# Bill Pace's 10L Rebuild



## HMF (Jul 30, 2011)

Bill,

can we prevail upon you on here to show us your gearcutting setup for the SB gears, and show us the assembly of the gear train?

Thanks,


Nelson


----------



## Pacer (Jul 30, 2011)

Nelson,
I had posted earlier on the gear cutting - http://hobby-machinist.com/index.php?topic=2540.0 

Really had good intentions of taking a few more pics but ---- Have all the gears cut now (I hope!!) Started out knowing of 4 that needed replacing, but on tear down and closer inspection, ended up doing 7.

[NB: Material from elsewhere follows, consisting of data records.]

/-- The slate of a CAB at a completion: each entry takes the level step and, if the round carried ACK, the
acknowledge step; every condition without an entry is entered while there is room; slate-full, re-arm and
SOUNDER follow. Each change of an entry, of slate-full and of SOUNDER has its SLATE notice (R165, R167 to R170, R172,
R175).
Model's choices: a sound delay or a SOUNDER minimum of 0 (log 24), SOUNDER at an update that acknowledges as well
(log 26). -/
def Obligations.SlateAtACompletion : Prop :=
  ∀ (i : Instr) (p : Pins) (s : State), completionRow i p s → staysAwake s → s.isCab = true →
    let m := rxMarks s.line.rx
    let x := s.port.settings
    ∃ t, exec i s = .next t ∧
      let holds := condition t.view.entries
      let level := fun e : SlateEntry =>
        match e.st, holds e.source e.kind with
        | .raised, true => some e
        | .raised, false =>
          if latched x.latchMask e.kind then some { e with st := .lapsed, delay := none } else none
        | .acked, true => some e
        | .acked, false => none
        | .lapsed, true => some { e with
            st := .raised, rep := min 15 (e.rep + 1)
            delay := if x.soundDelay = 0 then none else some x.soundDelay }
        | .lapsed, false => some e
      let acked := fun e : SlateEntry =>
        match e.st with
        | .raised => if m.ack then some { e with st := .acked, delay := none } else some e
        | .lapsed => if m.ack then none else some e
        | .acked => some e
      let kept := s.slate.entries.filterMap (fun e => (level e).bind acked)
      let wanted := allPairs.filter (fun c =>
        holds c.1 c.2 && !kept.any (fun e => e.source == c.1 && e.kind == c.2))
      let raised := t.slate.entries.any (fun e => e.st == .raised)
      t.slate.entries = kept ++ (wanted.take (12 - kept.length)).map (fun c =>
        { source := c.1, kind := c.2, st := .raised, stamp := (rxCount s.line.rx).toNat, rep := 0
          delay := if x.soundDelay = 0 then none else some x.soundDelay }) ∧
      t.slate.full = decide (12 - kept.length < wanted.length) ∧
      t.slate.ackPending = s.slate.ackPending ∧
      t.slate.rearm = (if s.slate.rearm = .releasing ∧ p.ri0 = false then .armed else s.slate.rearm) ∧
      (let n := (rxCount s.line.rx).toNat
       let tells := fun (subject : Nat) (e : SlateEntry) =>
         noticed t ⟨.slate, subject, 256 * e.source.val + 16 * e.rep + kindCode e.kind, n⟩
       (∀ e ∈ s.slate.entries,
         (level e = none → tells 4 e) ∧
         (∀ e', level e = some e' →
           (e.st = .lapsed → e'.st = .raised → tells 1 e') ∧
           (e.st = .raised → e'.st = .lapsed → tells 2 e') ∧
           (m.ack = true → e'.st = .raised → tells 3 { e' with st := .acked, delay := none }) ∧
           (m.ack = true → e'.st = .lapsed → tells 4 e'))) ∧
       (∀ c ∈ wanted.take (12 - kept.length), noticed t ⟨.slate, 0, 256 * c.1.val + kindCode c.2, n⟩) ∧
       (s.slate.full = false → t.slate.full = true →
         noticed t ⟨.slate, 5, wanted.length - (12 - kept.length), n⟩) ∧
       (s.slate.full = true → t.slate.full = false → noticed t ⟨.slate, 6, 0, n⟩)) ∧
      (let n := (rxCount s.line.rx).toNat
       let calls : Prop := t.slate.full = true ∨ (x.soundDelay = 0 ∧
         (wanted.take (12 - kept.length) ≠ [] ∨
           ∃ e ∈ s.slate.entries, e.st = .lapsed ∧ holds e.source e.kind = true))
       (s.slate.sounder = false → ¬calls →
         t.slate.sounder = false ∧ t.slate.minLeft = s.slate.minLeft ∧ t.slate.onMs = s.slate.onMs) ∧
       (s.slate.sounder = false → calls →
         t.slate.minLeft = (if x.soundMin = 0 then none else some x.soundMin) ∧ t.slate.onMs = 0 ∧
         noticed t ⟨.slate, 7, 0, n⟩ ∧
         (t.slate.sounder = true ↔ raised = true ∨ t.slate.full = true ∨ x.soundMin ≠ 0) ∧
         (t.slate.sounder = false → noticed t ⟨.slate, 8, 0, n⟩)) ∧
       (s.slate.sounder = true →
         t.slate.minLeft = s.slate.minLeft ∧ t.slate.onMs = s.slate.onMs ∧
         (t.slate.sounder = true ↔ raised = true ∨ t.slate.full = true ∨ s.slate.minLeft ≠ none) ∧
         (t.slate.sounder = false → noticed t ⟨.slate, 8, s.slate.onMs, n⟩)))

/-! ## Layover -/

/-- The second round in a row with LAYOVER and without HOLD: the station enters ASLEEP, each block as its
chapter gives and with the notices of the entry, and an asserted WAKE_IN or a CAB's released LAYOVER_IN wakes it at
once (R61, R77, R104, R113, R125, R139, R149, R151, R163, R164, R175 to R181). u is the state after the view update,
before the entry: what the same completion leaves where the layover count stood at 0.
Model's choices: the stamps and notices at the entry (log 12, log 14), fields without a given value (log 5). -/
def Obligations.SecondLayoverRoundEntersAsleep : Prop :=
  ∀ (i : Instr) (p : Pins) (s : State), completionRow i p s →
    (rxMarks s.line.rx).layover = true → (rxMarks s.line.rx).hold = false → 1 ≤ s.line.layoverCount →
    let stays : Prop := p.wakeIn = false ∧ (s.isCab = true → p.ri2 = true)
    let stowed := fun (x : PoleRec) (z : Zone) =>
      s.isPole && (match x.st with
        | .lowered => true
        | .retrieved _ => true
        | _ => z == .stowed)
    (∃ u t, exec i { s with line := { s.line with layoverCount := 0 } } = .next u ∧ exec i s = .next t ∧
      sleepNoticed u t ∧ (stays → fellAsleep u t p) ∧
      (¬stays → ∃ v, fellAsleep u v p ∧ woken v t p true)) ∧
    (stays → ∃ t, exec i s = .next t ∧
      t.line = { s.line with
        driver := .stopped, pdDrv := false, pdLift := false, lastMidHigh := true
        phase := .recovery, recBeat := 0, driveLeft := 0
        mode := if s.line.lowRun = 2 then .quiet else .continuous
        lowRun := 0, discards := 0, keepalive := none, takesPart := false, droveFrame := false
        roundCount := rxCount s.line.rx + 1, layoverRead := false, layoverCount := 2
        join := .asleep, heard := 0, backoff := 0 } ∧
      portKept s t false ∧ t.view = View.cleared ∧ t.arb = ⟨0, none, .free⟩ ∧
      t.budget = { Budget.reset with
        stamp := t.budget.stamp, trip := s.budget.trip, lastI := s.budget.lastI } ∧
      (s.hasCeiling = true → t.ceil = ⟨0, .heldZero, p.eCut, false, false⟩) ∧
      (s.hasCeiling = false → t.ceil = { s.ceil with regenOk := false }) ∧
      (s.isAux = true → ∀ k, (t.feed.get k).st.energized = false ∧
        ((s.feed.get k).st.energized = false → (t.feed.get k).st = (s.feed.get k).st) ∧
        (t.feed.get k).enable = (s.feed.get k).enable) ∧
      (s.isAux = false → (∀ w, s.arb.window = some w → w.feeder = none) → t.feed = s.feed) ∧
      t.scan = { s.scan with bWaiting := false } ∧
      (s.isPole = true → t.pole.paused = true ∧ t.pole.pos.ackable = false ∧ t.pole.neg.ackable = false ∧
        t.pole.lowerHeard = false ∧ t.pole.heldSpeed = 0 ∧ t.pole.arcCut = s.pole.arcCut ∧
        t.pole.arcMin = s.pole.arcMin ∧ t.pole.pos.droppedOpen = s.pole.pos.droppedOpen ∧
        t.pole.neg.droppedOpen = s.pole.neg.droppedOpen) ∧
      (s.isPole = false → t.pole = { s.pole with lowerHeard := false, heldSpeed := 0 }) ∧
      (s.isCab = false → t.slate = s.slate) ∧
      (s.isCab = true → t.slate.sounder = false ∧ t.slate.minLeft = none ∧ t.slate.ackPending = false ∧
        t.slate.rearm = .armed ∧ t.lamp = false ∧
        ∀ e ∈ t.slate.entries, e.st = .raised → e.delay = none) ∧
      t.wakeDet = ⟨true, stowed s.pole.pos s.scan.angPos.zone, stowed s.pole.neg s.scan.angNeg.zone⟩ ∧
      t.straps = s.straps ∧ t.pins = p ∧ t.pending = s.pending) ∧
    (¬stays → ∃ t, exec i s = .next t ∧ t.line.join = .listen ∧ t.line.wakeDue = true ∧
      t.line.phase = .resync ∧ t.line.keepalive = some s.port.settings.quietMs ∧ portKept s t false ∧
      t.scan.settled = false ∧ t.wakeDet.armed = false ∧ t.view = View.cleared)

By gear train, do you mean a shot showing them from the spindle down to the gear box? I could get a pic of that. I have a trial assy mounted up now and if Im doing something to where I can keep an eye on it, I let the lathe run, changing gear positions, to let all that new stuff "seat". First minute or so of starting, it was pretty loud and I had a scare thinking I had missed some dims somewhere, but it pretty quickly started quietening down and soon was running smoothly.

This is all the old shafts and gears that I re-made. The shorter shafts on the left are from the gear train, the 2 long ones are from the gear box, the 27T from the gear box (it was more like a chain sprocket than a gear) the gears on the shafts are from the apron - the hand wheel shaft and the rack gear shaft. Then the 2 reverse gears and the big one directly under the reversers.


----------



## HMF (Jul 30, 2011)

Bill

Yes, I would love to see everything all lined up- from the spindle down to the gear box.

Also, if you could shoot any sub-assemblies that you do- 

I need to do this for my 10L so anything that can help me struggle through would be great.

Thanks!


Nelson


----------



## Pacer (Jul 30, 2011)

Here is a shot of the gear train showing the parts I replaced (in that area!)- whew! when I see them like this ... hmmm, did I do all that?? and that really is hardly a drop in the bucket. I got this lathe on May 18 - some 10 wks ago, and would guestimate have got another 4-6 wks to go.


----------



## HMF (Jul 30, 2011)

Holy cow, Bill! That looks awesome! No way I could ever make gears like that-though I would love to be able to!

One day!

Nelson


----------